Although ZeRO can fit a trillion-parameter model in terms of memory, training it end-to-end would still take an impractically long time on today’s (2020) hardware (potentially months or more).
While it claims only a 1.5× communication overhead relative to standard DP using stage 3, that cost can be non-trivial in scenarios with limited interconnect bandwidth.
Properly tuning activation checkpoint partitioning (e.g., deciding when to offload to CPU) may require domain-specific heuristics and can introduce additional overhead if not carefully managed.
Achieving the advertised efficiency sometimes requires many GPUs with specific high-bandwidth interconnects (e.g., NVSwitch within a node, high-speed inter-node links).
Although transformers are a dominant architecture, the paper does not deeply explore how ZeRO might handle other model types with different memory patterns.
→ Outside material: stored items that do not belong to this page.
-- ==== Sys2Proof/Laws/State.lean ====
section
/-! SUPPORT. One lemma per field per update of the state, so that no proof unfolds a record update. -/

namespace Sys2Proof.Machine

/-! ## `writeX` -/

@[simp] theorem writeX_pc (s : State) (r : RegIdx) (v : Word) : (writeX s r v).pc = s.pc := rfl
@[simp] theorem writeX_z (s : State) (r : RegIdx) (v : Word) : (writeX s r v).z = s.z := rfl
@[simp] theorem writeX_n (s : State) (r : RegIdx) (v : Word) : (writeX s r v).n = s.n := rfl
@[simp] theorem writeX_status (s : State) (r : RegIdx) (v : Word) : (writeX s r v).status = s.status := rfl
@[simp] theorem writeX_mem (s : State) (r : RegIdx) (v : Word) : (writeX s r v).mem = s.mem := rfl

theorem readX_writeX (s : State) (r q : RegIdx) (v : Word) :
    readX (writeX s r v) q = if q = r then v else readX s q := by
  simp only [readX, writeX, Vector.getElem_set]
  by_cases h : q = r
  · simp [h]
  · have : r.toNat ≠ q.toNat := fun e => h (BitVec.eq_of_toNat_eq e.symm)
    simp [h, this]

@[simp] theorem readX_writeX_same (s : State) (r : RegIdx) (v : Word) : readX (writeX s r v) r = v := by
  simp [readX_writeX]

@[simp] theorem readX_writeX_other (s : State) {r q : RegIdx} (v : Word) (h : q ≠ r) :
    readX (writeX s r v) q = readX s q := by
  simp [readX_writeX, h]

/-- Two register files that read alike are the same data. -/
theorem x_ext {s t : State} (h : ∀ r, readX s r = readX t r) : s.x = t.x := by
  apply Vector.ext
  intro i hi
  simpa [readX, Nat.mod_eq_of_lt hi] using h (BitVec.ofNat 5 i)

/-! ## `setMem` -/

@[simp] theorem setMem_pc (s : State) (m : Memory) : (setMem s m).pc = s.pc := rfl
@[simp] theorem setMem_z (s : State) (m : Memory) : (setMem s m).z = s.z := rfl
@[simp] theorem setMem_n (s : State) (m : Memory) : (setMem s m).n = s.n := rfl
@[simp] theorem setMem_status (s : State) (m : Memory) : (setMem s m).status = s.status := rfl
@[simp] theorem setMem_mem (s : State) (m : Memory) : (setMem s m).mem = m := rfl
@[simp] theorem readX_setMem (s : State) (m : Memory) (r : RegIdx) : readX (setMem s m) r = readX s r := rfl

/-! ## `advanceTo` -/

@[simp] theorem advanceTo_pc (s : State) (p : Word) : (advanceTo s p).pc = p := rfl
@[simp] theorem advanceTo_z (s : State) (p : Word) : (advanceTo s p).z = s.z := rfl
@[simp] theorem advanceTo_n (s : State) (p : Word) : (advanceTo s p).n = s.n := rfl
@[simp] theorem advanceTo_status (s : State) (p : Word) : (advanceTo s p).status = .running := rfl
@[simp] theorem advanceTo_mem (s : State) (p : Word) : (advanceTo s p).mem = s.mem := rfl
@[simp] theorem readX_advanceTo (s : State) (p : Word) (r : RegIdx) : readX (advanceTo s p) r = readX s r := rfl

/-! ## `setHalted` -/

@[simp] theorem setHalted_pc (s : State) : (setHalted s).pc = s.pc := rfl
@[simp] theorem setHalted_z (s : State) : (setHalted s).z = s.z := rfl
@[simp] theorem setHalted_n (s : State) : (setHalted s).n = s.n := rfl
@[simp] theorem setHalted_status (s : State) : (setHalted s).status = .halted := rfl
@[simp] theorem setHalted_mem (s : State) : (setHalted s).mem = s.mem := rfl
@[simp] theorem readX_setHalted (s : State) (r : RegIdx) : readX (setHalted s) r = readX s r := rfl

/-! ## `setFlags` -/

@[simp] theorem setFlags_pc (s : State) (a b : Word) : (setFlags s a b).pc = s.pc := rfl
@[simp] theorem setFlags_z (s : State) (a b : Word) : (setFlags s a b).z = compareZ a b := rfl
@[simp] theorem setFlags_n (s : State) (a b : Word) : (setFlags s a b).n = compareN a b := rfl
@[simp] theorem setFlags_status (s : State) (a b : Word) : (setFlags s a b).status = s.status := rfl
@[simp] theorem setFlags_mem (s : State) (a b : Word) : (setFlags s a b).mem = s.mem := rfl
@[simp] theorem readX_setFlags (s : State) (a b : Word) (r : RegIdx) : readX (setFlags s a b) r = readX s r := rfl

/-! ## Ending a step -/

theorem nextPc_eq (s : State) : nextPc s = s.pc + 4 := rfl

/-- All that going on at an address can answer. -/
theorem continueAt_eq_next {s t : State} {p : Word} : continueAt s p = .next t ↔ t = advanceTo s p := by
  simp [continueAt, eq_comm]

/-- All that going on to the next instruction can answer. -/
theorem continueNext_eq_next {s t : State} : continueNext s = .next t ↔ t = advanceTo s (s.pc + 4) :=
  continueAt_eq_next

/-- All that writing one register and going on can answer. -/
theorem writeAndContinue_eq_next {s t : State} {r : RegIdx} {v : Word} :
    writeAndContinue s r v = .next t ↔ t = advanceTo (writeX s r v) (s.pc + 4) :=
  continueNext_eq_next

/-- All that a conditional branch can answer. -/
theorem branchIf_eq_next {n : Nat} {s t : State} {cond : Bool} {off : BitVec n} :
    branchIf s cond off = .next t ↔
      t = advanceTo s (if cond then s.pc + (off.signExtend 64 <<< 2) else s.pc + 4) :=
  continueAt_eq_next

/-- Raising a fault answers no next state. -/
@[simp] theorem raise_ne_next (f : Fault) (t : State) : raise f ≠ .next t := by simp [raise]

end Sys2Proof.Machine
end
5. What is a reasonable next step to build upon this paper?
Investigate more strategies for dynamically offloading activations and model states, taking into account heterogeneous memory tiers (e.g., GPU HBM, CPU DRAM, NVMe).
Develop a system that automatically selects the best partitioning schedule or CPU-offload policy based on real-time memory usage, communication bandwidth, and arithmetic intensity.
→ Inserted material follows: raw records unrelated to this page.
theorem test_step_cbz_taken_on_x31 :
    gives (start 0x4 0xB4FFFFFF []) 31 0 0x0 = true := by
  decide

theorem test_step_cbz_tests_bit_63 :
    gives (start 0x0 0xB4000041 [(1, 0x8000000000000000)]) 1 0x8000000000000000 0x4 = true := by
  decide

theorem test_step_cbnz_taken :
    gives (start 0x10 0xB5FFFFC1 [(1, 4)]) 1 4 0x8 = true := by
  decide

theorem test_step_cbnz_not_taken :
    gives (start 0x10 0xB5FFFFC1 []) 1 0 0x14 = true := by
  decide

theorem test_step_beq_taken :
    gives (start 0x4 0x5400005F [] true) 0 0 0xC true = true := by
  decide

theorem test_step_beq_not_taken :
    gives (start 0x4 0x5400005F [] false true) 0 0 0x8 false true = true := by
  decide

theorem test_step_bne_taken :
    gives (start 0x14 0x541FFFBF []) 0 0 0x8 = true := by
  decide

theorem test_step_bne_not_taken :
    gives (start 0x14 0x541FFFBF [] true) 0 0 0x18 true = true := by
  decide

theorem test_step_blt_taken :
    gives (start 0x4 0x54B0005F [] false true) 0 0 0xC false true = true := by
  decide

theorem test_step_blt_not_taken :
    gives (start 0x4 0x54B0005F [] true) 0 0 0x8 true = true := by
  decide

theorem test_step_bge_taken :
    gives (start 0xC 0x54AFFFFF []) 0 0 0x8 = true := by
  decide

theorem test_step_bge_not_taken :
    gives (start 0xC 0x54AFFFFF [] false true) 0 0 0x10 false true = true := by
  decide

theorem test_step_addi_wraps :
    gives (start 0x0 0x91000421 [(1, 0xFFFFFFFFFFFFFFFF)]) 1 0 0x4 = true := by
  decide

theorem test_step_addi_is_unsigned :
    gives (start 0x0 0x913FFC21 [(1, 1)]) 1 0x1000 0x4 = true := by
  decide

theorem test_step_subi_wraps :
    gives (start 0x0 0xD1000421 []) 1 0xFFFFFFFFFFFFFFFF 0x4 = true := by
  decide

theorem test_step_subi_x31_is_ordinary :
    gives (start 0x0 0xD10003FF [(31, 0x4D)]) 31 0x4D 0x4 = true := by
  decide

theorem test_step_add_into_the_sign :
    gives (start 0x0 0x8B010042 [(1, 1), (2, 0x7FFFFFFFFFFFFFFF)]) 2 0x8000000000000000 0x4 = true := by
  decide

theorem test_step_add_ignores_shamt :
    gives (start 0x0 0x8B00FC41 [(0, 1), (2, 7)]) 1 0x8 0x4 = true := by
  decide

theorem test_step_sub_keeps_flags :
    gives (start 0x0 0xCB020023 [(1, 3), (2, 5)] true) 3 0xFFFFFFFFFFFFFFFE 0x4 true = true := by
  decide

theorem test_step_sub_onto_its_source :
    gives (start 0x0 0xCB000000 [(0, 0x55)]) 0 0 0x4 = true := by
  decide

theorem test_step_ldur_zero_extends :
    gives (start 0x0 0xF8400001 [(0, 8)] false false 2 0xFFFFFFFF) 1 0xFFFFFFFF 0x4 = true := by
  decide

theorem test_step_ldur_uses_its_old_base :
    gives (start 0x0 0xF8400021 [(1, 4)] false false 1 0x55) 1 0x55 0x4 = true := by
  decide

theorem test_step_stur_stores_the_low_half :
    stores (start 0x0 0xF8020002 [(2, 0x123456789ABCDEF0)]) 8 0x9ABCDEF0 = true := by
  decide

theorem test_step_and :
    gives (start 0x0 0x8A020023 [(1, 0xF0F0), (2, 0xFF00)]) 3 0xF000 0x4 = true := by
  decide

theorem test_step_orr :
    gives (start 0x0 0x8A020423 [(1, 0xF0F0), (2, 0xFF00)]) 3 0xFFF0 0x4 = true := by
  decide

theorem test_step_eor :
    gives (start 0x0 0x8A020823 [(1, 0xF0F0), (2, 0xFF00)]) 3 0x0FF0 0x4 = true := by
  decide

theorem test_step_eor_with_itself :
    gives (start 0x0 0x8A010823 [(1, 0x1234), (3, 0x99)]) 3 0 0x4 = true := by
  decide

theorem test_step_mul_drops_the_high_half :
    gives (start 0x0 0x8A020C23 [(1, 0x100000000), (2, 0x100000000), (3, 0x99)]) 3 0 0x4 = true := by
  decide

theorem test_step_mul_of_the_most_negative :
    gives (start 0x0 0x8A020C23 [(1, 0x8000000000000000), (2, 0xFFFFFFFFFFFFFFFF)]) 3
    0x8000000000000000 0x4 = true := by
  decide

theorem test_step_lsl :
    gives (start 0x0 0x8A1F1021 [(1, 0x80000000)]) 1 0x4000000000000000 0x4 = true := by
  decide

theorem test_step_lsl_by_zero :
    gives (start 0x0 0x8A001041 [(2, 0xABC)]) 1 0xABC 0x4 = true := by
  decide

theorem test_step_lsr_fills_with_zeros :
    gives (start 0x0 0x8A041464 [(3, 0x8000000000000000)]) 4 0x0800000000000000 0x4 = true := by
  decide

theorem test_step_lsr_by_31 :
    gives (start 0x0 0x8A1F1441 [(2, 0x8000000000000000)]) 1 0x100000000 0x4 = true := by
  decide

theorem test_step_cmp_overflow_is_not_corrected :
    gives (start 0x0 0x8A02183F [(1, 0x7FFFFFFFFFFFFFFF), (2, 0xFFFFFFFFFFFFFFFF)]) 31 0 0x4
    false true = true := by
  decide

theorem test_step_cmp_equal_keeps_x31 :
    gives (start 0x0 0x8A01183F [(1, 9), (31, 0x77)] false true) 31 0x77 0x4 true = true := by
  decide

theorem test_step_ret :
    gives (start 0x0 0x8A001FC0 [(30, 0x42)]) 30 0x42 0x42 = true := by
  decide

theorem test_step_ret_x31 :
    gives (start 0x0 0x8A001FE0 [(31, 0x10)]) 31 0x10 0x10 = true := by
  decide

theorem test_step_nop :
    gives (start 0x8 0xD503201F []) 0 0 0xC = true := by
  decide

/-- The step answers the fault. -/
def faults (s : State) (f : Fault) : Bool :=
  match step s with
  | .fault g => g == f
  | .next _ | .refused _ => false

/-- The step answers the same state, halted. -/
def halts (s : State) : Bool :=
  match step s with
  | .next t => t == { s with status := .halted }
  | .fault _ | .refused _ => false

theorem test_step_halt : halts (start 0x0 0xFFFFFFFF [(1, 5)] true) = true := by decide

theorem test_step_ldur_misaligned :
    faults (start 0x0 0xF8400023 [(1, 0xFFFFFFFFFFFFFFFF)]) (.alignmentError 0xFFFFFFFFFFFFFFFF) = true := by decide

theorem test_step_stur_out_of_bounds :
    faults (start 0x0 0xF80FF3DF [(30, 1)]) (.outOfBounds 0x100) = true := by decide

/-- V3; and R254: straight after reset, with memory newly cleared. -/
theorem test_step_illegal :
    faults (start 0x4 0x00000000 []) (.illegalInstruction 0x00000000) = true ∧
    faults State.reset (.illegalInstruction 0x00000000) = true := by decide

theorem test_step_fetch_faults :
    faults (advanceTo State.reset 0x2) (.alignmentError 0x2) = true ∧
    faults (advanceTo State.reset 0x100) (.outOfBounds 0x100) = true := by decide

/-- An instruction placed by `withFetchWord` is the one the next step runs. -/
theorem test_withFetchWord :
    gives (State.reset.withFetchWord 32 0x91001401) 1 5 4 = true ∧
    gives ({ State.reset with pc := 0x102 }.withFetchWord 32 0x91001401) 1 5 4 = true := by decide

/-! ## The host's operations (95_test_vectors V2, V5, S6) -/

/-- V2, row by row. -/
theorem test_check :
    check State.reset.mem 0xFC = .ok 63 ∧ check State.reset.mem 0x100 = .error (.outOfBounds 0x100) ∧
    check State.reset.mem 0xFF = .error (.alignmentError 0xFF) ∧
    check State.reset.mem 0x102 = .error (.alignmentError 0x102) ∧
    check State.reset.mem 0xFFFFFFFFFFFFFFFC = .error (.outOfBounds 0xFFFFFFFFFFFFFFFC) := by decide

/-- V5's image: blank, comment and unparseable lines fill nothing. -/
theorem test_image_lines :
    ["0x91001401".toList, "".toList, "; comment".toList, "FFFFFFFF # halt".toList, "xyz".toList].filterMap
      parseImageLine = [0x91001401, 0xFFFFFFFF] := by decide

theorem test_dump_line : dumpLine 0x91001401 = "0x91001401".toList := by decide

/-- V5: a register index outside 0 to 31. -/
theorem test_register_index :
    hostGetX 32 State.reset = (.fault (.registerIndexError 32), State.reset) ∧
    hostSetX (-1) 0 State.reset = (.fault (.registerIndexError (-1)), State.reset) := by decide

/-- V5: `storeWord(6, 1)` faults, and no word changes. -/
theorem test_store_word_misaligned :
    hostStoreWord 6 1 State.reset = (.fault (.alignmentError 6), State.reset) := by decide

/-- S6: one word more than the memory has. -/
theorem test_capacity :
    loadImage 1 ["1".toList, "2".toList] = .error .capacityExceeded := by decide

/-! ## Assembler and disassembler (95_test_vectors V4) -/

theorem test_assemble_words :
    assemble defaultConfig "addi x1, x0, #0x5".toList = .ok (some 0x91001401) ∧
    assemble defaultConfig "ADD X1, X2, X3 // sum".toList = .ok (some 0x8B030041) ∧
    assemble defaultConfig "LDUR X1, [X2, #-256]".toList = .ok (some 0xF8500041) ∧
    assemble defaultConfig "B.LT #2".toList = .ok (some 0x54B0005F) ∧
    assemble defaultConfig "RET".toList = .ok (some 0x8A001FE0) ∧
    assemble defaultConfig "; only a comment".toList = .ok none := by decide

theorem test_assemble_errors :
    assemble defaultConfig "ADDI X1, X0, #4096".toList = .error .rangeError ∧
    assemble defaultConfig "ADDI X1, X0".toList = .error .arityError ∧
    assemble defaultConfig "ADDI X32, X0, #1".toList = .error .invalidOperand ∧
    assemble defaultConfig "FOO X1".toList = .error .unknownInstruction ∧
    assemble defaultConfig "CBZ X1, #262144".toList = .error .refused ∧
    assemble defaultConfig "B.LT #16384".toList = .error .refused ∧
    assemble defaultConfig "LSL X1, X2, #40".toList = .error .refused ∧
    assemble defaultConfig "LSL X1, X2, #64".toList = .error .rangeError := by decide

/-- R100, R108: an empty line is no error; a line that is not empty and names no mnemonic is malformed. -/
theorem test_assemble_line_without_a_mnemonic :
    assemble defaultConfig " // only a comment".toList = .ok none ∧
    assemble defaultConfig " , ".toList = .error .syntaxError := by decide

theorem test_disassemble :
    disassemble ⟨false, false, false, 1⟩ defaultConfig 0x8A02183F = "CMP X1, X2".toList ∧
    disassemble ⟨false, false, false, 1⟩ defaultConfig 0x8A1F1021 = "LSL X1, X1, #31".toList ∧
    disassemble ⟨false, false, false, 1⟩ defaultConfig 0x00000000 = "00000000".toList := by decide

/-! ## Witnesses: states and operands that meet each obligation's hypotheses together -/

/-- A machine of one word, with `w` in it, at `pc` and with the given registers. -/
def small (w : Word32) (regs : List (RegIdx × Word)) (pc : Word := 0) : State :=
  let s := regs.foldl (fun s p => writeX s p.1 p.2) (State.created { defaultConfig with memWords := 1 })
  { setMem s (s.mem.setWord 0 w) with pc := pc }

/-- The other reading of `BCOND_OFFSET`. -/
def full19Config : Config := { defaultConfig with bcond := .full19 }

theorem witness_ResetValuesOfTheCpu :
    (∃ c, State.reset = State.created c) ∧ (∃ u, cpuReset (small 1 [(31, 5)] 7) = cpuReset u) :=
  ⟨⟨defaultConfig, rfl⟩, ⟨_, rfl⟩⟩

theorem witness_ClearAndResetAreIndependent :
    (∃ r t, hostMay defaultConfig .clear (small 1 [(31, 5)] 7) r t) ∧
    (∃ r t, hostMay defaultConfig (.loadProgram []) (small 1 [(31, 5)] 7) r t) ∧
    (∃ r t, hostMay defaultConfig .reset (small 1 [(31, 5)] 7) r t) :=
  ⟨⟨_, _, rfl⟩, ⟨_, _, rfl⟩, ⟨_, _, rfl⟩⟩

theorem witness_HostCpuAccess :
    ((-1 : Int) < 0 ∨ 31 < (-1 : Int)) ∧ ((32 : Int) < 0 ∨ 31 < (32 : Int)) ∧
    (∃ r t, hostMay defaultConfig (.setPC 0xFFFFFFFFFFFFFFFF) State.reset r t) :=
  ⟨by decide, by decide, ⟨_, _, rfl⟩⟩

theorem witness_EveryRegisterIsOrdinary : (30 : RegIdx) ≠ 31 ∧ (0 : RegIdx) ≠ 31 := by decide

/-- The last word, the first byte after it, and an address that is both misaligned and beyond. -/
theorem witness_CheckDecidesEveryAccess :
    ((0x102 : Word).toNat % 4 ≠ 0) ∧
    ((0x100 : Word).toNat % 4 = 0 ∧ State.reset.mem.capacity ≤ (0x100 : Word).toNat / 4) ∧
    ((0xFC : Word).toNat % 4 = 0 ∧ (0xFC : Word).toNat / 4 < State.reset.mem.capacity) := by decide

theorem witness_WrappedAddressIsOutOfBounds :
    State.reset.mem.capacity ≤ 2 ^ 61 ∧
    ((0x8000000000000000 : Word).toInt < 0 ∧ (0x8000000000000000 : Word).toInt % 4 = 0) ∧
    ((0xFFFFFFFFFFFFFFFF : Word).toInt < 0 ∧ (0xFFFFFFFFFFFFFFFF : Word).toInt % 4 ≠ 0) := by decide

theorem witness_MemoryReadsBackWhatWasWritten :
    (small 0xDEADBEEF []).mem.WF ∧ check State.reset.mem 0xFC = .ok 63 ∧ (62 : Nat) ≠ 63 ∧
    ((251 : Nat) < 4 * 63 ∨ 4 * 63 + 4 ≤ 251) ∧ ((256 : Nat) < 4 * 63 ∨ 4 * 63 + 4 ≤ 256) := by decide

theorem witness_HostWordAccess :
    (∃ r t, hostMay defaultConfig (.loadWord 0) (small 1 []) r t) ∧
    (∃ r t, hostMay defaultConfig (.storeWord 4 1) (small 1 []) r t) := ⟨⟨_, _, rfl⟩, ⟨_, _, rfl⟩⟩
Extend ZeRO’s partitioning approach and memory optimizations to convolution-based architectures, graph NNs, and emerging large-scale models.
As compute clusters grow, explore how ZeRO’s techniques scale in exascale HPC environments with tens of thousands of GPUs, potentially refining communication collectives.
Adapt ZeRO for downstream tasks that require partial model updates or parameter-efficient methods (e.g., LoRA, adapters), ensuring that memory is minimized for both pre-training and fine-tuning stages.
Appendix
- GPU HBM (High-Bandwidth Memory): A type of high-speed, on-package memory used by modern GPUs, providing very high bandwidth and low power consumption compared to traditional GDDR memory.
- NVMe (Non-Volatile Memory Express): A high-performance storage interface protocol for solid-state drives, designed to reduce latency and improve input/output (I/O) operations
- NVSwitch: A fully-connected, high-speed switch architecture by NVIDIA that allows GPUs in the same server (e.g., DGX-2) to communicate at very high bandwidth and low latency.
- Infiniband EDR (Enhanced Data Rate): A network interconnect technology providing high bandwidth and low latency, often used for HPC clusters and GPU communication across nodes.
- Intra-Node vs. Inter-Node: Intra-node refers to devices (e.g., GPUs) within the same physical machine; inter-node refers to devices across different physical machines in a cluster.
- DGX-2: An NVIDIA system that packs up to 16 V100 or A100 GPUs with NVSwitch for high-bandwidth, all-to-all GPU communication.